+++ Given data

theorem witness_UnitChannels :
    (served.datum % 2 = 0 ∧ served.pwrUp 143 = true ∧ served.enabled 143 = true ∧
      served.bit (A.NI_PORT_STATUS 143) F.NI_PORT_STATUS_QREQ = false ∧ (served.ni 143).tqAt ≤ served.datum) ∧
    (let u := served.modNi 143 (fun n => { n with tqAt := served.datum + 1 })
     (u.choose 143).2.isSome = true) ∧
    (let u := up.modNi 143 (fun n => { n with tqAt := up.datum + 1 })
     (u.choose 143).2.isNone = true) ∧
    tsBad { tag := 255, status := 0, last := true, cpar := true } = false ∧ tsBad { tag := 255, status := 0, last := true } = true ∧
    (outstanding.ni 143).rsWait = none ∧ (outstanding.ni 143).tsAt ≤ outstanding.datum ∧
    (let u := (outstanding.modNi 143 (fun n => { n with tsAt := outstanding.datum + 1 })).ncnt 143 5
     ((u.interrupt 143 255).ni 143).tsDrop.contains 255 = false ∧ (tget none ((u.interrupt 143 255).ni 143).tout 255).isSome = true ∧
       (tget none ((u.interrupt 143 254).ni 143).tout 254).isNone = true) ∧
    ((answering 1).ni 143).isQ = [{ kind := 0, tag := 4095, status := 0, beats := (0, 0, 0) :: [] }] ∧
    ((answering 2).ni 143).isQ = [{ kind := 0, tag := 4095, status := 0, beats := (0, 0, 0) :: [(0, 0, 0)] }] ∧
    ((answering 1).ni 143).isAt ≤ (answering 1).datum := by decide

/-! ### Hypotheses: stakes -/

/-- Set `n` in state `c`, owned by port 5. -/
def setIn (n c : Nat) (s : State) : State :=
  (s.setFld (A.STK_SET_STATUS n) F.STK_SET_STATUS_STATE c).setFld (A.STK_SET_STATUS n) F.STK_SET_STATUS_OWNER 5
/-- A request of port 5 with operation `o` on a set. -/
def op (o : Nat) : Req := unit5 2 (F.STK_SET_CTL_OP.put (resetOf (A.STK_SET_CTL 7)) o)

theorem witness_SetOpenCloseAndAbort :
    (run.admits (A.STK_SET_CTL 6) (op 1) ∧ reqFld (op 1) F.STK_SET_CTL_OP = 1 ∧ run.setSt 6 = SetSt.IDLE ∧ run.openMode = true ∧
      (run.fld A.STK_CFG F.STK_CFG_RESERVE).testBit 6 = false ∧ (setIn 6 2 run).setSt 6 ≠ SetSt.IDLE ∧
      (inMode 6).openMode = false ∧
      ((run.setFld A.STK_CFG F.STK_CFG_RESERVE 64).fld A.STK_CFG F.STK_CFG_RESERVE).testBit 6 = true ∧ isFmp (op 1) = false) ∧
    (let s := setIn 6 SetSt.OPEN run
     s.admits (A.STK_SET_CTL 6) (op 2) ∧ reqFld (op 2) F.STK_SET_CTL_OP = 2 ∧ s.setSt 6 = SetSt.OPEN ∧
       s.ownsSet 6 (op 2) = true ∧ reqFld (op 2) F.STK_SET_CTL_GRAN ≠ 7 ∧ run.ownsSet 6 (op 2) = false) ∧
    (let s := setIn 6 SetSt.WAITING run
     reqFld (op 3) F.STK_SET_CTL_OP = 3 ∧ s.setSt 6 = SetSt.WAITING ∧ s.ownsSet 6 (op 3) = true ∧
       (∀ f ∈ [F.STK_SET_CTL_MODE, F.STK_SET_CTL_LATE_POLICY, F.STK_SET_CTL_GRAN], reqFld (op 3) f = s.fld (A.STK_SET_CTL 6) f) ∧
       SetSt.COMMITTED ≤ (setIn 6 5 run).setSt 6) ∧
    (let s := run.wr (A.STK_SET_T 6) 2048
     s.datum + 2048 ≤ roundUp (s.rd (A.STK_SET_T 6)).toNat 1 ∧ roundUp (s.rd (A.STK_SET_T 6)).toNat 1 < (at' 1 s).datum + 2048 ∧
       s.fld (A.STK_SET_CTL 6) F.STK_SET_CTL_LATE_POLICY = 0) := by decide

++++++

Lines in the material above that include the string "IDLE" should be listed.

Problem solution:
    (run.admits (A.STK_SET_CTL 6) (op 1) ∧ reqFld (op 1) F.STK_SET_CTL_OP = 1 ∧ run.setSt 6 = SetSt.IDLE ∧ run.openMode = true ∧
      (run.fld A.STK_CFG F.STK_CFG_RESERVE).testBit 6 = false ∧ (setIn 6 2 run).setSt 6 ≠ SetSt.IDLE ∧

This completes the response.